• Dataset extract:
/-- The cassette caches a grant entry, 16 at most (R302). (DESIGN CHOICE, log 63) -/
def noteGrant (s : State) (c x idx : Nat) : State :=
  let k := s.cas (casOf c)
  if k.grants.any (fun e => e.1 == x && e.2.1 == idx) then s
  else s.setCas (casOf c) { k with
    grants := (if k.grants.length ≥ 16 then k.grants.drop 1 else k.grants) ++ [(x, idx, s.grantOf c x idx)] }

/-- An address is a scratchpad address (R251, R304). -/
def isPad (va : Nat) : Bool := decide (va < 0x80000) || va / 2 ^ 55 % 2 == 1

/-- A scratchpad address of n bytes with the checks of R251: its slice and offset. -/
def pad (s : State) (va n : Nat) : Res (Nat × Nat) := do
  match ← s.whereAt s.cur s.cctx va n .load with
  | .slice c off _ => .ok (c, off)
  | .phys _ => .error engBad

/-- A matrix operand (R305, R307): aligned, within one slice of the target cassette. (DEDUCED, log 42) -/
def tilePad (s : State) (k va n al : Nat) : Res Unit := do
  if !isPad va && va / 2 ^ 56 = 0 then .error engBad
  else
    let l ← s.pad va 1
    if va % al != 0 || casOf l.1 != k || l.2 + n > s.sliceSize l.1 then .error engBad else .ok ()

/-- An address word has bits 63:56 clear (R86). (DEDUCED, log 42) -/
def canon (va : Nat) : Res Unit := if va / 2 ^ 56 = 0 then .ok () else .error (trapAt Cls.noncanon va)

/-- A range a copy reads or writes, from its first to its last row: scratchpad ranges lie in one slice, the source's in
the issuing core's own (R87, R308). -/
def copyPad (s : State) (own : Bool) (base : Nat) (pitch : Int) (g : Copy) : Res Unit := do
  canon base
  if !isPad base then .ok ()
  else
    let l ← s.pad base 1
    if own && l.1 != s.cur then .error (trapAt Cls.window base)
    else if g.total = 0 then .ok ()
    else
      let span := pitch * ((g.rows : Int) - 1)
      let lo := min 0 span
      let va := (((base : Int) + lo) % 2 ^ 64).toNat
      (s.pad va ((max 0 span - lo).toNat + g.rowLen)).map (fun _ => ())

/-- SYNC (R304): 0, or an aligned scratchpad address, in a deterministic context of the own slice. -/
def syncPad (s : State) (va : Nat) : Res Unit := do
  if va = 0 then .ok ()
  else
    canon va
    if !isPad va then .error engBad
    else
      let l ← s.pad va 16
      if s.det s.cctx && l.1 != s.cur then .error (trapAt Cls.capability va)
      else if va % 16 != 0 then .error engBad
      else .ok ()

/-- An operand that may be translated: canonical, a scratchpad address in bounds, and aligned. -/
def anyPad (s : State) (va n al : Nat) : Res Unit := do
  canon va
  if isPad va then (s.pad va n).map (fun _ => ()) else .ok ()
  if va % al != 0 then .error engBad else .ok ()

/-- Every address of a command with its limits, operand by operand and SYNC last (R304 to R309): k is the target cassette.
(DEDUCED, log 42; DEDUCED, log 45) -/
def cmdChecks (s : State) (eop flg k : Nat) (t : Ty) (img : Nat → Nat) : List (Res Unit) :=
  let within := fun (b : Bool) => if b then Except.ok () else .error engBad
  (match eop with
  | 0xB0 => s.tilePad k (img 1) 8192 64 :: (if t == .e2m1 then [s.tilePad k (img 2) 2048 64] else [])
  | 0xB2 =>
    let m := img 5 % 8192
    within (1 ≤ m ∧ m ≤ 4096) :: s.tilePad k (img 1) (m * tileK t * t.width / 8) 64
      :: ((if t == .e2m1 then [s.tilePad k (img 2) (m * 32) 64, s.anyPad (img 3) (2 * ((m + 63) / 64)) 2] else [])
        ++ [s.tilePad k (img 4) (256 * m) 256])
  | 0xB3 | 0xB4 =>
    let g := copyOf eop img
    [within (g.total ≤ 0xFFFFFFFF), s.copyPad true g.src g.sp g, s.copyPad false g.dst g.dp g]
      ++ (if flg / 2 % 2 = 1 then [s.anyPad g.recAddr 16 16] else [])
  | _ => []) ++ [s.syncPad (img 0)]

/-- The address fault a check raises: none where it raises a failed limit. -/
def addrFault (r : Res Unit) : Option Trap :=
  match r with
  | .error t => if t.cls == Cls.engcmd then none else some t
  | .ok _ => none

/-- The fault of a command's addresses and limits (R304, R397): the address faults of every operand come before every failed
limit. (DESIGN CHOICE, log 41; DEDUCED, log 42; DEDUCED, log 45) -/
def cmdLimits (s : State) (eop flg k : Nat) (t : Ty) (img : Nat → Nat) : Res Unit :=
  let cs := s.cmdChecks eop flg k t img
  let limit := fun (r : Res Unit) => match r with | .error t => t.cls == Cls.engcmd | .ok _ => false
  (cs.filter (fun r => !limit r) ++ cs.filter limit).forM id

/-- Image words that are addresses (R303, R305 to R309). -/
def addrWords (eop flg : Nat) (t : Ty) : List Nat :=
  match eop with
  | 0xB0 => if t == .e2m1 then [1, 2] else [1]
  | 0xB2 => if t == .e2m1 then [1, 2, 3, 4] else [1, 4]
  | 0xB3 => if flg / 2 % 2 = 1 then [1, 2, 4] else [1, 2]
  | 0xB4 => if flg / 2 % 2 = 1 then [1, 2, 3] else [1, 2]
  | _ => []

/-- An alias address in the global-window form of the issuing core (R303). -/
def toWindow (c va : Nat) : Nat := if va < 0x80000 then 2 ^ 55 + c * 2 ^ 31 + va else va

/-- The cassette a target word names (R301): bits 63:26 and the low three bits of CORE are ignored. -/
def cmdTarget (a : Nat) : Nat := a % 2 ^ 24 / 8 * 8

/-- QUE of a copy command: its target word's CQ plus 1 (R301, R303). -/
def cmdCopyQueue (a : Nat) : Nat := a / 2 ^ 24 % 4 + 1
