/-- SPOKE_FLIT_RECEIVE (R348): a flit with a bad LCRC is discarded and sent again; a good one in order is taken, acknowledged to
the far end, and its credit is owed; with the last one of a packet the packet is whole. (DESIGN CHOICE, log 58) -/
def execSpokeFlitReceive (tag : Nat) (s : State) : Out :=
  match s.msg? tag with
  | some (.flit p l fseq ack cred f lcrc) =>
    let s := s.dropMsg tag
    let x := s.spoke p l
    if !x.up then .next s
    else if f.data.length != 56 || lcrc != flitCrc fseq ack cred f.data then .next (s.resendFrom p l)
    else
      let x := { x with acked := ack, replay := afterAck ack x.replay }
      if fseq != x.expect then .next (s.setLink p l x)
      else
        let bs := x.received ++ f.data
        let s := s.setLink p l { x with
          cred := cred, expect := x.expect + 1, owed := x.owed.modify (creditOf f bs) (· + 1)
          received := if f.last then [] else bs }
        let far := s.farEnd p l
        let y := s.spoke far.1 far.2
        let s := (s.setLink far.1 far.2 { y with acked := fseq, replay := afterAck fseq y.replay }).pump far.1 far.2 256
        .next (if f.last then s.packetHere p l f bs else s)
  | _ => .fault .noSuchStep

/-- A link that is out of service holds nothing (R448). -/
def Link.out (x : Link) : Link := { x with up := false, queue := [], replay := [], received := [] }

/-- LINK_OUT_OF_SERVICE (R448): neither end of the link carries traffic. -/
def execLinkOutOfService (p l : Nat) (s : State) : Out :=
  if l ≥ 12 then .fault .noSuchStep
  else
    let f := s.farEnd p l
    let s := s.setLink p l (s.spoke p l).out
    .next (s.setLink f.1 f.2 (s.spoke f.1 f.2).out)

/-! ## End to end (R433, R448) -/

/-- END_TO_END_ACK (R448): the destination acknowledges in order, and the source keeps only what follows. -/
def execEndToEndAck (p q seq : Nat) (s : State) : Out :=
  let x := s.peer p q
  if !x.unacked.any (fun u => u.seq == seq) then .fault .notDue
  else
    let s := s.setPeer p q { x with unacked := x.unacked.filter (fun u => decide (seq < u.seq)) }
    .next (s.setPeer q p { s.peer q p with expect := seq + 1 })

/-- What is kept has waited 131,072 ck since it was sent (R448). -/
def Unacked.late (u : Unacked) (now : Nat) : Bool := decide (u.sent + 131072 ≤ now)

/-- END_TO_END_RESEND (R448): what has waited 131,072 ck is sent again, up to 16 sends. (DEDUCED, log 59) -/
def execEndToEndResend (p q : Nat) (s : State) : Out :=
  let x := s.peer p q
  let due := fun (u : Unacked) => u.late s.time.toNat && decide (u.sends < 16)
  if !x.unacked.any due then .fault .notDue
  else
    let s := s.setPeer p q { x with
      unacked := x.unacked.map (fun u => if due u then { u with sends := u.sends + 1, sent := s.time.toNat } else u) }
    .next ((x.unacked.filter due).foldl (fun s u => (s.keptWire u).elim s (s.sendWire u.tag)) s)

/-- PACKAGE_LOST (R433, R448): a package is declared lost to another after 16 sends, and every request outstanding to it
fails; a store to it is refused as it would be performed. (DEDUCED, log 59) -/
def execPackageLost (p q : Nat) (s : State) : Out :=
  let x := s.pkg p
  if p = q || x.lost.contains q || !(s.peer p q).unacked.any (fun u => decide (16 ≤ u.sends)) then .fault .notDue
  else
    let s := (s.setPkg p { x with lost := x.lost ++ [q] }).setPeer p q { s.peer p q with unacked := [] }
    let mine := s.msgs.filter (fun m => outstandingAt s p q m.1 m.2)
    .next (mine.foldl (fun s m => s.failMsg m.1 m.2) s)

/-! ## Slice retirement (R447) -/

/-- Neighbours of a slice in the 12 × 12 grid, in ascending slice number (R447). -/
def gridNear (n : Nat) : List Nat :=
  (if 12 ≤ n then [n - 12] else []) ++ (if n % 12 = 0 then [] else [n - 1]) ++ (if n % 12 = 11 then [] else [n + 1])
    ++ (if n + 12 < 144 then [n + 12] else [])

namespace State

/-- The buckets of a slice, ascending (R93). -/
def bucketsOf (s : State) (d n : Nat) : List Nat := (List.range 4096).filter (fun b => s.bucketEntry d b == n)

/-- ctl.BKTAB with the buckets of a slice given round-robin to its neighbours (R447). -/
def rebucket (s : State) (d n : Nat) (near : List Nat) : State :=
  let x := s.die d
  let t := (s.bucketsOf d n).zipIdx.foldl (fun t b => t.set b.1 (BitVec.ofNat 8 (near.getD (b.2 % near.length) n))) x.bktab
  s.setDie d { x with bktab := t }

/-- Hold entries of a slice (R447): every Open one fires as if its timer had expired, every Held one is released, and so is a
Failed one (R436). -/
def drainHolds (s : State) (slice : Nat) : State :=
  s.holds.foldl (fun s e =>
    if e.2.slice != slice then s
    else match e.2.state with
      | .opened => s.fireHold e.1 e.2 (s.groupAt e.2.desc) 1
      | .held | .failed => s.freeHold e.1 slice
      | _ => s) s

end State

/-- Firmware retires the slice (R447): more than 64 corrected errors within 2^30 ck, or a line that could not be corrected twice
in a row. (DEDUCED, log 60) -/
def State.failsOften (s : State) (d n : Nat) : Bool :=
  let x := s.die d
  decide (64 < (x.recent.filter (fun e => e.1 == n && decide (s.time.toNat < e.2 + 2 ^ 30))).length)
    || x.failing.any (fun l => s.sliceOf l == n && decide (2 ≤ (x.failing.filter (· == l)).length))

• Problem requirements: Out of the listing above, reproduce exactly the lines from the one with "if va % al != 0 then" up to and including the one with "[s.syncPad (img 0)]".

• Solution to this task:
  if va % al != 0 then .error engBad else .ok ()

/-- Every address of a command with its limits, operand by operand and SYNC last (R304 to R309): k is the target cassette.
(DEDUCED, log 42; DEDUCED, log 45) -/
def cmdChecks (s : State) (eop flg k : Nat) (t : Ty) (img : Nat → Nat) : List (Res Unit) :=
  let within := fun (b : Bool) => if b then Except.ok () else .error engBad
  (match eop with
  | 0xB0 => s.tilePad k (img 1) 8192 64 :: (if t == .e2m1 then [s.tilePad k (img 2) 2048 64] else [])
  | 0xB2 =>
    let m := img 5 % 8192
    within (1 ≤ m ∧ m ≤ 4096) :: s.tilePad k (img 1) (m * tileK t * t.width / 8) 64
      :: ((if t == .e2m1 then [s.tilePad k (img 2) (m * 32) 64, s.anyPad (img 3) (2 * ((m + 63) / 64)) 2] else [])
        ++ [s.tilePad k (img 4) (256 * m) 256])
  | 0xB3 | 0xB4 =>
    let g := copyOf eop img
    [within (g.total ≤ 0xFFFFFFFF), s.copyPad true g.src g.sp g, s.copyPad false g.dst g.dp g]
      ++ (if flg / 2 % 2 = 1 then [s.anyPad g.recAddr 16 16] else [])
  | _ => []) ++ [s.syncPad (img 0)]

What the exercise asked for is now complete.